De Novo assembly of the Japanese flounder (Paralichthys olivaceus) spleen transcriptome to identify putative genes involved in immunity

Abstract

Background: Japanese flounder (Paralichthys olivaceus) is an economically important marine fish in Asia and has suffered from disease outbreaks caused by various pathogens, which requires more information for immune relevant genes on genome background. However, genomic and transcriptomic data for Japanese flounder remain scarce, which limits studies on the immune system of this species. In this study, we characterized the Japanese flounder spleen transcriptome using an Illumina paired-end sequencing platform to identify putative genes involved in immunity.
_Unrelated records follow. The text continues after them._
/-! ## Meanings -/

/-- IADD (R103). -/
def execIadd (f : Ext) (s : State) : Host.Outcome State Fault Refusal := issue { form := .ext 0x00 f, sem := semIadd f } s
/-- ISUB (R103). -/
def execIsub (f : Ext) (s : State) : Host.Outcome State Fault Refusal := issue { form := .ext 0x01 f, sem := semIsub f } s
/-- IMUL (R103). -/
def execImul (f : Ext) (s : State) : Host.Outcome State Fault Refusal := issue { form := .ext 0x02 f, sem := semImul f } s
/-- IMULH (R103). -/
def execImulh (f : Ext) (s : State) : Host.Outcome State Fault Refusal := issue { form := .ext 0x03 f, sem := mulHigh f } s
/-- IMAD (R103). -/
def execImad (f : Ext) (s : State) : Host.Outcome State Fault Refusal := issue { form := .ext 0x04 f, sem := mulAdd f } s
/-- IMIN (R103). -/
def execImin (f : Ext) (s : State) : Host.Outcome State Fault Refusal := issue { form := .ext 0x05 f, sem := semImin f } s
/-- IMAX (R103). -/
def execImax (f : Ext) (s : State) : Host.Outcome State Fault Refusal := issue { form := .ext 0x06 f, sem := semImax f } s
/-- IABS (R103). -/
def execIabs (f : Ext) (s : State) : Host.Outcome State Fault Refusal := issue { form := .ext 0x07 f, sem := semInt1 f (fun x => (x.natAbs : Int)) } s
/-- INEG (R103). -/
def execIneg (f : Ext) (s : State) : Host.Outcome State Fault Refusal := issue { form := .ext 0x08 f, sem := semInt1 f (fun x => -x) } s
/-- AND (R103). -/
def execAnd (f : Ext) (s : State) : Host.Outcome State Fault Refusal := issue { form := .ext 0x09 f, sem := semAnd f } s
/-- OR (R103). -/
def execOr (f : Ext) (s : State) : Host.Outcome State Fault Refusal := issue { form := .ext 0x0A f, sem := semOr f } s
/-- XOR (R103). -/
def execXor (f : Ext) (s : State) : Host.Outcome State Fault Refusal := issue { form := .ext 0x0B f, sem := semXor f } s
/-- ANDN (R103). -/
def execAndn (f : Ext) (s : State) : Host.Outcome State Fault Refusal := issue { form := .ext 0x0C f, sem := semAndn f } s
/-- SHL (R103). -/
def execShl (f : Ext) (s : State) : Host.Outcome State Fault Refusal := issue { form := .ext 0x0D f, sem := semShl f } s
/-- SHR (R103). -/
def execShr (f : Ext) (s : State) : Host.Outcome State Fault Refusal := issue { form := .ext 0x0E f, sem := semShr f } s
/-- ROL (R103). -/
def execRol (f : Ext) (s : State) : Host.Outcome State Fault Refusal := issue { form := .ext 0x0F f, sem := semRol f } s
/-- ROR (R103). -/
def execRor (f : Ext) (s : State) : Host.Outcome State Fault Refusal := issue { form := .ext 0x10 f, sem := semRor f } s
/-- CLZ (R103). -/
def execClz (f : Ext) (s : State) : Host.Outcome State Fault Refusal := issue { form := .ext 0x11 f, sem := semClz f } s
/-- CTZ (R103). -/
def execCtz (f : Ext) (s : State) : Host.Outcome State Fault Refusal := issue { form := .ext 0x12 f, sem := semCtz f } s
/-- POPC (R103). -/
def execPopc (f : Ext) (s : State) : Host.Outcome State Fault Refusal := issue { form := .ext 0x13 f, sem := semPopc f } s
/-- BREV (R103). -/
def execBrev (f : Ext) (s : State) : Host.Outcome State Fault Refusal := issue { form := .ext 0x14 f, sem := semBrev f } s
/-- BFX (R104). -/
def execBfx (f : Ext) (s : State) : Host.Outcome State Fault Refusal := issue { form := .ext 0x15 f, sem := semBfx f } s
/-- BFI (R104). -/
def execBfi (f : Ext) (s : State) : Host.Outcome State Fault Refusal := issue { form := .ext 0x16 f, sem := semBfi f } s
/-- BITIL (R105). -/
def execBitil (f : Ext) (s : State) : Host.Outcome State Fault Refusal := issue { form := .ext 0x17 f, sem := semBitil f } s
/-- BITDIL (R105). -/
def execBitdil (f : Ext) (s : State) : Host.Outcome State Fault Refusal := issue { form := .ext 0x18 f, sem := semBitdil f } s
/-- SEL (R106). -/
def execSel (f : Ext) (s : State) : Host.Outcome State Fault Refusal := issue { form := .ext 0x19 f, sem := semSel f } s
/-- MOV (R106). -/
def execMov (f : Ext) (s : State) : Host.Outcome State Fault Refusal := issue { form := .ext 0x1A f, sem := semMov f } s
/-- ISETP (R107). -/
def execIsetp (f : Ext) (s : State) : Host.Outcome State Fault Refusal := issue { form := .ext 0x1B f, sem := semIsetp f } s
/-- PLOP (R108). -/
def execPlop (f : Ext) (s : State) : Host.Outcome State Fault Refusal := issue { form := .ext 0x1C f, sem := semPlop f } s
/-- VOTE (R109). -/
def execVote (f : Ext) (s : State) : Host.Outcome State Fault Refusal := issue { form := .ext 0x1D f, sem := semVote f } s
/-- CVT (R110). -/
def execCvt (f : Ext) (s : State) : Host.Outcome State Fault Refusal := issue { form := .ext 0x1E f, sem := semCvt f } s
/-- PACK (R111). -/
def execPack (f : Ext) (s : State) : Host.Outcome State Fault Refusal := issue { form := .ext 0x1F f, sem := semPack f } s
/-- UNPACK (R111). -/
def execUnpack (f : Ext) (s : State) : Host.Outcome State Fault Refusal := issue { form := .ext 0x20 f, sem := semUnpack f } s
/-- REFMK (R112). -/
def execRefmk (f : Ext) (s : State) : Host.Outcome State Fault Refusal := issue { form := .ext 0x21 f, sem := semRefmk f } s
/-- REFADD (R112). -/
def execRefadd (f : Ext) (s : State) : Host.Outcome State Fault Refusal := issue { form := .ext 0x22 f, sem := semRefadd f } s
/-- REFGET (R112). -/
def execRefget (f : Ext) (s : State) : Host.Outcome State Fault Refusal := issue { form := .ext 0x23 f, sem := semRefget f } s
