/-- The values of an A row as it lies in scratch. -/
def rowVals (fmt ke : Nat) (b : List Byte) : List FVal :=
  (List.range ke).map (fun k =>
    match fmt with
    | 2 => mxValue e2m1 (b.getD (17 * (k / 32) + 16) 0).toNat (nibble (b.drop (17 * (k / 32))) (k % 32))
    | 5 => unpack bf16 (byteField b (2 * k) 2)
    | 6 => unpack fp16 (byteField b (2 * k) 2)
    | n => mxValue (mxElemFmt n) (b.getD (33 * (k / 32) + 32) 0).toNat (b.getD (33 * (k / 32) + k % 32) 0).toNat)

/-- The values of an MXMV row, whose elements carry no block scale (R203). -/
def laneVals (fmt ke : Nat) (b : List Byte) : List FVal :=
  (List.range ke).map (fun k =>
    match fmt with
    | 5 => unpack bf16 (byteField b (2 * k) 2)
    | 6 => unpack fp16 (byteField b (2 * k) 2)
    | _ => unpack e4m3 (b.getD k 0).toNat)

/-- The values of a panel's column. -/
def colVals (fmt ke : Nat) (data strip : List Byte) : List FVal :=
  (List.range ke).map (fun k =>
    match fmt with
    | 2 => mxValue e2m1 (strip.getD (k / 32) 0).toNat (nibble data k)
    | 5 => unpack bf16 (byteField data (2 * k) 2)
    | 6 => unpack fp16 (byteField data (2 * k) 2)
    | n => mxValue (mxElemFmt n) (strip.getD (k / 32) 0).toNat (data.getD k 0).toNat)

/-- The unsigned elements of a grouped-integer row or column (R34). -/
def intVals (fmt ke : Nat) (b : List Byte) : List Nat :=
  (List.range ke).map (fun k => if fmt = 4 then nibble b k else (b.getD k 0).toNat)

/-! ## Group sums (R47–R50) -/

/-- An exact product; a zero has the sign of the rule of FP32 products (R48) (DESIGN CHOICE, log entry 133). -/
def exactProd (a b : FVal) : FVal × Flags :=
  match a, b with
  | .fin n m e, .fin n' m' e' => (.fin (n != n') (m * m') (e + e'), 0)
  | x, y =>
    if isNaN x || isNaN y then (.nan false, snanFlag [x, y])
    else if isZero x || isZero y then (.nan false, fNV)
    else (.inf (isNeg x != isNeg y), 0)

/-- Exact addition of finite values; a sum of zero is -0 where both addends are (R47) (DESIGN CHOICE, log entry 114). -/
def exactSum (a b : FVal) : FVal :=
  match a, b with
  | .fin n m e, .fin n' m' e' =>
    let x := dyAdd (sgn n m) e (sgn n' m') e'
    .fin (if x.1 = 0 then n && n' && m == 0 && m' == 0 else x.1 < 0) x.1.natAbs x.2
  | _, _ => .nan false

/-- Step 1 and 2 of R47: the exact sum of products, rounded once into acc56; a NaN product decides before infinities of
both signs (DESIGN CHOICE, log entry 113). -/
def groupSum (ps : List (FVal × Flags)) : FVal × Flags :=
  let fl := ps.foldl (fun f p => f ||| p.2) 0
  let vs := ps.map (·.1)
  let isInf (n : Bool) (v : FVal) : Bool := match v with
    | .inf m => m = n
    | _ => false
  if vs.any isNaN then (.nan false, fl)
  else if vs.any (isInf true) && vs.any (isInf false) then (.nan false, fl ||| fNV)
  else if vs.any (isInf true) then (.inf true, fl)
  else if vs.any (isInf false) then (.inf false, fl)
  else
    match vs with
    | [] => (.fin false 0 0, fl)
    | v :: rest =>
      let r := convV acc56 .rne false (rest.foldl exactSum v)
      (unpack acc56 r.1, fl ||| r.2)

/-- R50: the products summed in the lattice in acc56. -/
def groupLattice (ps : List (FVal × Flags)) : FVal × Flags :=
  let xs := ps.map (fun p => let r := convV acc56 .rne false p.1; (r.1, p.2 ||| r.2))
  let r := lattice (addNode acc56) (0, 0) xs
  (unpack acc56 r.1, r.2)

/-- Step 3 of R47: one further rounding into the element. -/
def accumulate (elem : Nat) (s : FVal × Flags) : Nat × Flags :=
  let r := faddV acc56 (unpack acc56 elem) s.1
  (r.1, s.2 ||| r.2)

/-- R36, R49: an exact addition into the integer accumulator, saturating. -/
def sat56 (elem : Nat) (part : Int) : Nat × Flags :=
  let v := toSigned 56 elem + part
  if v < intLo true 56 then (wrapNat 56 (intLo true 56), fSAT)
  else if v > intHi true 56 then (wrapNat 56 (intHi true 56), fSAT)
  else (wrapNat 56 v, 0)

/-- Scale and zero point of a scale word (R35). -/
def scaleOf (w : Nat) : FVal × Int := (unpack fp16 (w % 2 ^ 16), ((w / 2 ^ 16 % 2 ^ 8 : Nat) : Int))

/-- One clock group of a grouped-integer operation (R48, R49), from the elements and scale words (DESIGN CHOICE, log entry 133). -/
def intGroup (elem : Nat) (iacc : Bool) (qa qb : List Nat) (wa wb : Nat) : Nat × Flags :=
  let (sa, za) := scaleOf wa
  let (sb, zb) := scaleOf wb
  let ds := (qa.zip qb).map (fun x => ((x.1 : Int) - za, (x.2 : Int) - zb))
  let part := (ds.map (fun x => x.1 * x.2)).foldl (· + ·) 0
  if iacc then sat56 elem part
  else
    let finite (v : FVal) : Bool := match v with
      | .fin _ _ _ => true
      | _ => false
    if finite sa && finite sb then
      let sig := exactProd sa sb
      let p := exactProd (ofInt part) sig.1
      let r := convV acc56 .rne false p.1
      accumulate elem (unpack acc56 r.1, sig.2 ||| p.2 ||| r.2)
    else
      let prods := ds.map (fun x =>
        let a := exactProd (ofInt x.1) sa
        let b := exactProd (ofInt x.2) sb
        let p := exactProd a.1 b.1
        (p.1, a.2 ||| b.2 ||| p.2))
      accumulate elem (groupSum prods)
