-- ==== Sys2Proof/Machine/Transfer.lean ====
section
/-! DEFINITION. The transfer processor (R245–R276): the transfer words, the landing of runs, TCOPY, and the instructions by which
a squad drives it. -/
namespace Sys2Proof.Machine
open Sys2Proof

/-! ## Contexts (R245, R246) -/

def Gen.empty : Gen := ⟨false, false, 0, 1, 0, [], [], [], false⟩

/-- A context at its start values. -/
def XpCtx.start : XpCtx :=
  ⟨List.replicate 32 0, 0, List.replicate 8 Gen.empty, [], .idle, 0, 0, 0, 0, [], .none, false, [], 0, 0, 0, [], none⟩

def xpIllegal : Nat := 0x30
def xpLoop : Nat := 0x31
def xpPc : Nat := 0x32
def xpGen : Nat := 0x33
def xpQueue : Nat := 0x34
def xpBar : Nat := 0x35
def mcastTarget : Nat := 0x13

def XState.num : XState → Nat
  | .idle => 0
  | .running => 1
  | .waiting => 2
  | .stopped => 3
  | .exited => 4
  | .killed => 5

/-- STATE as XSTAT gives it (R246, R266): a context that has executed XEXIT is WAITING while a held operation waits on its slot. -/
def XpCtx.shown (x : XpCtx) : XState :=
  if x.state = .running && x.exiting && x.pendmx.any (fun m => m.wait.isSome) then .waiting else x.state

/-- XSTAT (R246). -/
def XpCtx.stat (x : XpCtx) : Dword :=
  dword (x.shown.num + x.code % 256 * 2 ^ 8 + min x.mcdrop 0xFFFF * 2 ^ 16 + min x.qdisc 0xFFFF * 2 ^ 32)

/-- The next transfer word of a context can issue: its cell is resident, it is RUNNING, waits for nothing, has no failed element to stop at and
has not executed XEXIT. -/
def xpCanIssue (s : State) (x : Xid) : Bool :=
  match s.cell? x.cell, s.xp? x with
  | some c, some p => c.resident && ctxLive s c.ctx && p.state = .running && p.waitOn = .none && p.fail.isNone && !p.exiting
  | _, _ => false

/-- A fault record of a context's stop (R267, R365). -/
def xpRecord (s : State) (x : Xid) (source code : Nat) (addr : Dword) (pc : Nat) (progress : Dword) : State :=
  match s.cell? x.cell with
  | none => s
  | some c =>
    let info := x.ctx + 256 * code
    writeRecord s c.ctx ⟨source, code, info % 256, 0, c.core, x.ctx, 0xFF, c.index, 0, pc, 0, addr, info, progress⟩

/-- Ends the waits a context has on slots. -/
def dropXwait (s : State) (x : Xid) : State :=
  s.modCell x.cell (fun c => { c with slots := c.slots.map (fun y => { y with xwait := y.xwait.filter (· ≠ x.ctx) }) })

/-- Threads that are STALLED on a queue of a context that has exited or is killed stop at that moment (R358). -/
def orphanWaiters (s : State) (x : Xid) : State :=
  match s.cell? x.cell with
  | none => s
  | some c =>
    let waits : List (Tid × Nat) := ((List.range c.squads.length).zip c.squads).flatMap (fun y =>
      y.2.threads.filterMap (fun th =>
        let mine := th.wants.filter (fun n => y.2.bound n = x.ctx)
        if th.state = .stalled then (orphanOf c y.2 th mine).map (fun o => (⟨x.cell, y.1, th.lane⟩, o.1 + 256 * o.2.1 + 65536 * o.2.2)) else none))
    if waits.isEmpty then s
    else settleNested (waits.foldl (fun s y => raisePc s y.1 .queueOrphan y.2) { s with issued := s.issued + 1 }) x.cell

/-- A kill (R270): nothing more issues and PENDMX is discarded; what still waits on the context's queues is orphaned (R358). -/
def xpKill (s : State) (x : Xid) : State :=
  orphanWaiters ((dropAsks (dropXwait s x) (.xp x)).modXp x (fun p =>
    { p with state := .killed, pendmx := [], rem := 0, waitOn := .none, fail := none, exiting := false })) x

/-- A stop at a word (R267): STOPPED with its code, a record, and XP_STOPPED in the cell; `mx` is the word of an XMXM that csr.tinfo names
(R263) (DESIGN CHOICE, log entry 110). A transfer-only cell has no squad to trap: its context is killed and its kernel ends FAULTED (R308)
(DESIGN CHOICE, log entry 110). -/
def xpStopAt (s : State) (x : Xid) (code : Nat) (addr : Dword) (pc low : Nat) (mx : Nat := 0) : State :=
  let s := xpRecord s x 1 code addr pc (dword (low % 2 ^ 32 + pc % 2 ^ 32 * 2 ^ 32))
  let s := s.modXp x (fun p => { p with state := .stopped, code := code, waitOn := .none })
  match s.cell? x.cell with
  | none => s
  | some c =>
    if ((s.kernel? c.kernel).map (·.xpOnly)).getD false then
      doomCode (xpKill s x) c.kernel 4
    else raiseXp s x.cell x.ctx (code + 256 * mx)

/-- A stop at the word of XPC, with the elements moved by this execution of a data word. -/
def xpStop (s : State) (x : Xid) (code : Nat) (addr : Dword) : State :=
  match s.xp? x with
  | none => s
  | some p => xpStopAt s x code addr p.xpc (if p.rem = 0 then 0 else p.moved)

/-- The fetch of a word failed (R249, R246): outside the code buffer or without the right to execute it is XP_PC. -/
def xpFetchStop (s : State) (x : Xid) (c : Cause) : State :=
  let code := if c = .refBounds || c = .refRights then xpPc else c.code
  match s.cell? x.cell, s.xp? x with
  | some ce, some p => xpStop s x code (faultAddr (mkRef (refIndex ce.code) 0) ((8 * p.xpc : Nat) : Int))
  | _, _ => s

/-- The context keeps its STATE while its word waits for the words before it or for a peer (R246, R254, R414). -/
def xpPause (s : State) (x : Xid) (w : XWaitOn) : State := s.modXp x (fun p => { p with waitOn := w })

/-- A page in motion makes the context WAITING (R269). -/
def xpPageWait (s : State) (x : Xid) (root page : Nat) : State :=
  (firstTouch s root page).modXp x (fun p => { p with state := .waiting, waitOn := .page root page })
Methodology/principal findings: A cDNA library from the spleen of P. olivaceus was constructed and randomly sequenced using an Illumina technique. The removal of low quality reads generated 12,196,968 trimmed reads, which assembled into 96,627 unigenes. A total of 21,391 unigenes (22.14%) were annotated in the NCBI Nr database, and only 1.1% of the BLASTx top-hits matched P. olivaceus protein sequences. Approximately 12,503 (58.45%) unigenes were categorized into three Gene Ontology groups, 19,547 (91.38%) were classified into 26 Cluster of Orthologous Groups, and 10,649 (49.78%) were assigned to six Kyoto Encyclopedia of Genes and Genomes pathways. Furthermore, 40,928 putative simple sequence repeats and 47, 362 putative single nucleotide polymorphisms were identified. Importantly, we identified 1,563 putative immune-associated unigenes that mapped to 15 immune signaling pathways.

Conclusions/significance: The P. olivaceus transciptome data provides a rich source to discover and identify new genes, and the immune-relevant sequences identified here will facilitate our understanding of the mechanisms involved in the immune response. Furthermore, the plentiful potential SSRs and SNPs found in this study are important resources with respect to future development of a linkage map or marker assisted breeding programs for the flounder.

Fig 1. Length distribution of the assembled (blue) and the annotated unigenes (red) of P. olivaceus.

Fig 2. Venn diagram showing the comparison among P. olivaceus transcriptomic sequences with the known sequences from D. rerio and P. olivaceus EST deposited in the NCBI database.

Fig 3. Distribution of top-hit species.

Fig 4. Gene ontology (GO) annotations of the annotated unigenes.

12,503 unigenes were assigned to three GO categories containing 52 functional subcategories.

Fig 5. Cluster of Orthologous Groups (COG) annotations of annotated unigenes.

19,547 unigenes were classified into 26 COG categories.

Fig 6. Quantitative Real-time PCR (qRT—PCR) validation of the expressed genes in transcriptome sequencing.

IRAK4: interleukin-1 receptor-associated kinase 4; IRF7: interferon regulatory factor 7; INFAR: interferon receptor 1; NFKB1: nuclear factor NF-kappa-B p105 subunit; TRAF6: TNF receptor-associated factor 6; AKT: RAC serine/threonine-protein kinase; IRAK1: interleukin-1 receptor-associated kinase 1; F2: coagulation factorII; TNFA: tumor necrosis factor superfamily. Values are presented as means ± standard deviation（n = 5）and the error bars indicate the standard deviation.